05 December 2014

What will be the new cancer diagnostic devices?

Anton Buzdin, Post-science

Within the framework of the project "Where is a high-tech business born?", post-science experts talk about promising research tasks, the solution of which will not only produce a scientific and technological breakthrough, but will also have a noticeable economic effect. Doctor of Biological Sciences Anton Buzdin talks about promising methods of diagnosing oncological diseases.

As we know, anything is possible in the future. Let's take a regular mobile phone. It has not been just a phone for a long time, this device has gone very far from the device with a handset and a disk that we remember from childhood. The mobile phone includes a camera, a video camera, a calculator, a timer, a notebook and much more. The same thing can happen with a device that performs cancer diagnostics. But is it possible to create a fundamentally new device that would replace all existing ones and give some new paradigm for cancer diagnosis? Presumably, this is possible.

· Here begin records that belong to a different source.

-- ==== Sys2Proof/Word.lean ====
section
/-! DEFINITION. The widths of the hardware's words (spec 00_scope.md R6, R7: every width is fixed by the source). -/

namespace Sys2Proof

/-- A 4-bit value: the accumulator, a working register, a data cell, a port (R21, R22, R41). -/
abbrev Nibble := BitVec 4

/-- An 8-bit value: one cell of program memory, the timer count (R30, R40). -/
abbrev Byte := BitVec 8

/-- A 12-bit program memory address, the width of the program counter (R24). -/
abbrev RomAddr := BitVec 12

/-- An 8-bit data memory address, the width of a register pair (R23, R41). -/
abbrev DataAddr := BitVec 8

end Sys2Proof
end

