-- ==== Sys2Proof/Syntax.lean ====
section
/-! DEFINITION. The instruction set: one constructor for each of the 93 rows of spec/opcode_table.json, in the
table's order (spec 30_encoding.md R103). Every operand has exactly the width its field has (R102), so every term
is an instruction the encoding admits. -/

namespace Sys2Proof

inductive Instr where
  /-- `RR A` (R203). -/
  | rrA
  /-- `RL A` (R201). -/
  | rlA
  /-- `RRC A` (R204). -/
  | rrcA
  /-- `RLC A` (R202). -/
  | rlcA
  /-- `MOV A,[R1R0]` (R183). -/
  | movAM10
  /-- `MOV [R1R0],A` (R185). -/
  | movM10A
  /-- `MOV A,[R3R2]` (R184). -/
  | movAM32
  /-- `MOV [R3R2],A` (R186). -/
  | movM32A
  /-- `ADC A,[R1R0]` (R122). -/
  | adcAM
  /-- `ADD A,[R1R0]` (R121). -/
  | addAM
  /-- `SBC A,[R1R0]` (R124). -/
  | sbcAM
  /-- `SUB A,[R1R0]` (R123). -/
  | subAM
  /-- `INC [R1R0]` (R163). -/
  | incM10
  /-- `DEC [R1R0]` (R167). -/
  | decM10
  /-- `INC [R3R2]` (R164). -/
  | incM32
  /-- `DEC [R3R2]` (R168). -/
  | decM32
  /-- `INC R0` (R162). -/
  | incR0
  /-- `DEC R0` (R166). -/
  | decR0
  /-- `INC R1` (R162). -/
  | incR1
  /-- `DEC R1` (R166). -/
  | decR1
  /-- `INC R2` (R162). -/
  | incR2
  /-- `DEC R2` (R166). -/
  | decR2
  /-- `INC R3` (R162). -/
  | incR3
  /-- `DEC R3` (R166). -/
  | decR3
  /-- `INC R4` (R162). -/
  | incR4
  /-- `DEC R4` (R166). -/
  | decR4
  /-- `AND A,[R1R0]` (R141). -/
  | andAM
  /-- `XOR A,[R1R0]` (R143). -/
  | xorAM
  /-- `OR A,[R1R0]` (R142). -/
  | orAM
  /-- `AND [R1R0],A` (R144). -/
  | andMA
  /-- `XOR [R1R0],A` (R146). -/
  | xorMA
  /-- `OR [R1R0],A` (R145). -/
  | orMA
  /-- `MOV R0,A` (R182). -/
  | movR0A
  /-- `MOV A,R0` (R181). -/
  | movAR0
  /-- `MOV R1,A` (R182). -/
  | movR1A
  /-- `MOV A,R1` (R181). -/
  | movAR1
  /-- `MOV R2,A` (R182). -/
  | movR2A
  /-- `MOV A,R2` (R181). -/
  | movAR2
  /-- `MOV R3,A` (R182). -/
  | movR3A
  /-- `MOV A,R3` (R181). -/
  | movAR3
  /-- `MOV R4,A` (R182). -/
  | movR4A
  /-- `MOV A,R4` (R181). -/
  | movAR4
  /-- `CLC` (R243). -/
  | clc
  /-- `STC` (R244). -/
  | stc
  /-- `EI` (R245). -/
  | ei
  /-- `DI` (R246). -/
  | di
  /-- `RET` (R241). -/
  | ret
  /-- `RETI` (R242). -/
  | reti
  /-- `OUT PA,A` (R206). -/
  | outPAA
  /-- `INC A` (R161). -/
  | incA
  /-- `IN A,PM` (R205). -/
  | inAPM
  /-- `IN A,PS` (R205). -/
  | inAPS
  /-- `IN A,PP` (R205). -/
  | inAPP
  /-- `DAA` (R127). -/
  | daa
  /-- `HALT` (R297). -/
  | halt
  /-- `TIMER ON` (R261). -/
  | timerOn
  /-- `TIMER OFF` (R262). -/
  | timerOff
  /-- `MOV A,TMRL` (R263). -/
  | movATmrl
  /-- `MOV A,TMRH` (R264). -/
  | movATmrh
  /-- `MOV TMRL,A` (R265). -/
  | movTmrlA
  /-- `MOV TMRH,A` (R266). -/
  | movTmrhA
  /-- `NOP` (R247). -/
  | nop
  /-- `DEC A` (R165). -/
  | decA
  /-- `ADD A,XH` (R125). -/
  | addAX (x : Nibble)
  /-- `SUB A,XH` (R126). -/
  | subAX (x : Nibble)
  /-- `AND A,XH` (R147). -/
  | andAX (x : Nibble)
  /-- `XOR A,XH` (R149). -/
  | xorAX (x : Nibble)
  /-- `OR A,XH` (R148). -/
  | orAX (x : Nibble)
  /-- `MOV R4,XH` (R190). -/
  | movR4X (x : Nibble)
  /-- `SOUND n` (R291). -/
  | soundN (n : Nibble)
  /-- `TIMER XXH` (R260). -/
  | timerXX (xx : Byte)
  /-- `SOUND ONE` (R293). -/
  | soundOne
  /-- `SOUND LOOP` (R294). -/
  | soundLoop
  /-- `SOUND OFF` (R295). -/
  | soundOff
  /-- `SOUND A` (R292). -/
  | soundA
  /-- `READ R4A` (R281). -/
  | readR4A
  /-- `READF R4A` (R283). -/
  | readFR4A
  /-- `READ MR0A` (R282). -/
  | readMR0A
  /-- `READF MR0A` (R284). -/
  | readFMR0A
  /-- `MOV R1R0,XXH` (R188): the nibbles of the first and of the second byte. -/
  | movR1R0XX (first second : Nibble)
  /-- `MOV R3R2,XXH` (R189): the nibbles of the first and of the second byte. -/
  | movR3R2XX (first second : Nibble)
  /-- `MOV A,XH` (R187). -/
  | movAX (x : Nibble)
  /-- `JAn address` (R226). -/
  | jan (n : BitVec 2) (addr : BitVec 11)
  /-- `JNZ R0,address` (R229). -/
  | jnzR0 (addr : BitVec 11)
  /-- `JNZ R1,address` (R229). -/
  | jnzR1 (addr : BitVec 11)
  /-- `JZ A,address` (R227). -/
  | jzA (addr : BitVec 11)
  /-- `JNZ A,address` (R228). -/
  | jnzA (addr : BitVec 11)
  /-- `JC address` (R223). -/
  | jc (addr : BitVec 11)
  /-- `JNC address` (R224). -/
  | jnc (addr : BitVec 11)
  /-- `JTMR address` (R225). -/
  | jtmr (addr : BitVec 11)
  /-- `JNZ R4,address` (R229). -/
  | jnzR4 (addr : BitVec 11)
  /-- `JMP address` (R222). -/
  | jmp (addr : RomAddr)
  /-- `CALL address` (R240). -/
  | call (addr : RomAddr)
  deriving DecidableEq, Repr

end Sys2Proof
end

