-- ==== Sys2Proof/Machine/Arith.lean ====
section
/-! DEFINITION. Arithmetic instructions (spec 40_arithmetic.md R120 to R128). -/

namespace Sys2Proof.Machine

/-- Advance past an instruction of `n` bytes and put an ALU result in `ACC` and `CF`. -/
def setAccCarry (s : State) (n : Nat) (r : AluResult) : State :=
  { advance s n with acc := r.value, cf := r.carry }

/-- R121 `ADD A,[R1R0]`. -/
def execAddAM (s : State) : Result :=
  readCell s (p10 s) fun m => .next (setAccCarry s 1 (adder s.acc m false))

/-- R122 `ADC A,[R1R0]`. -/
def execAdcAM (s : State) : Result :=
  readCell s (p10 s) fun m => .next (setAccCarry s 1 (adder s.acc m s.cf))

/-- R123 `SUB A,[R1R0]`. -/
def execSubAM (s : State) : Result :=
  readCell s (p10 s) fun m => .next (setAccCarry s 1 (subtracter s.acc m true))

/-- R124 `SBC A,[R1R0]`. -/
def execSbcAM (s : State) : Result :=
  readCell s (p10 s) fun m => .next (setAccCarry s 1 (subtracter s.acc m s.cf))

/-- R125 `ADD A,XH`. -/
def execAddAX (x : Nibble) (s : State) : Result := .next (setAccCarry s 2 (adder s.acc x false))

/-- R126 `SUB A,XH`. -/
def execSubAX (x : Nibble) (s : State) : Result := .next (setAccCarry s 2 (subtracter s.acc x true))

/-- R127 `DAA`. -/
def execDaa (s : State) : Result := .next (setAccCarry s 1 (decimalAdjust s.acc s.cf))

end Sys2Proof.Machine
end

Cancer diagnosis is a very broad topic. If we are talking about early diagnosis of the fact that a malignant tumor is beginning to develop somewhere in a person, obviously, such a device would examine blood samples and other physiological fluids, analyze the accumulation of mutations and, if a certain threshold number is exceeded, would give an alarm signal. We are talking about mutations, because with the development of cancer, repair mechanisms deteriorate, mechanisms that contain the DNA of the cell in order. That is, when some damage occurs – and they occur all the time – the repair mechanisms eliminate them. Imagine that a cleaning strike has started at the airport. This will lead to the fact that a clean airport will turn into a sewer. The same thing happens with the genome of a cancer cell. The reparation system is somehow taken out of the game either "intentionally" or accidentally under the influence of some unfavorable environmental factors. This previously neat and pretty mechanism for maintaining the genome stops working, and the genome becomes literally a garbage dump, in which a huge number of mutations accumulate.

Thus, it turns out that a cancer cell contains much more mutations than a normal one. Cancer cells grow and die intensively, as our immune system fights them. In addition, due to the mechanism of growth of tumor tissue, some cells lack resources, they are clogged by more successful, arrogant and rapidly multiplying brethren, and they die, and fragments of their genome enter the blood, urine, and so on. Therefore, DNA fragments of deceased cancer cells are present in the blood. And if the threshold level of mutant variants of DNA molecules is exceeded in the blood, then this may be a signal that something is wrong in the body. I would venture to assume that not only cancers, but also inflammatory processes, chronic infections and so on lead to this. But in any case, the detection of an increased number of mutations in DNA will indicate that it is worth concentrating on finding some internal problems of the body.

After that, it is necessary to systematically examine the entire body. To do this, you can design a device that will report exactly where the tumor was formed. After that, obviously, you need to somehow understand what this tumor is, take a sample of biomaterial for laboratory tests, which are already very complex and quite effective. For this purpose, a third device can be used, which is precise, directly from the tumor development site, no matter how small it is, to take a sample of biomaterial. At the moment, this is a very difficult task, and in some cases it is simply impossible to take the material. Next, the biomaterial must be analyzed using various laboratory tests that will immediately give answers to all questions. This may be the fourth device.

In any case, the principle of universal early diagnosis, as it seems to me, can be built on the analysis of a large array of DNA molecules. It is the modification of DNA analysis methods, as I think, that is the most promising direction in this field. This does not mean that in the future, necessarily child approaches will be used relative to those that exist now. Most likely, these will be some fundamentally new technological processes that allow faster and cheaper DNA research.

In general, DNA analysis methods are developing very quickly. Thus, methods of large-scale and relatively cheap determination of the DNA structure have become known since 2005, and have been widely used since 2008-2009. And although the interest in this topic is huge all over the world, unfortunately, the development of technology has slowed down somewhat in recent years, and not for scientific and technical reasons. The branch of production of sequencers (devices for determining the structure of DNA) and new generation reagents was actually monopolized by several manufacturers, which led to the fact that prices for the read nucleotide (an analogue of a bit of information) actually stopped falling some time ago. This is a completely unacceptable situation, despite the fact that progress is running forward by leaps and bounds. Apparently, this is due to the fact that large companies that have monopolized the market are busy buying up competing technologies at early stages of development and do not allow the expansion of the competitive field. Thus, the technologies that could displace them simply do not reach their final incarnation.

About the author:
Anton Buzdin – Doctor of Biological Sciences, Head of the group of genomic analysis of cell signaling systems
Institute of Bioorganic Chemistry named after Academicians M. M. Shemyakin and Yu. A. Ovchinnikov of the Russian Academy of Sciences.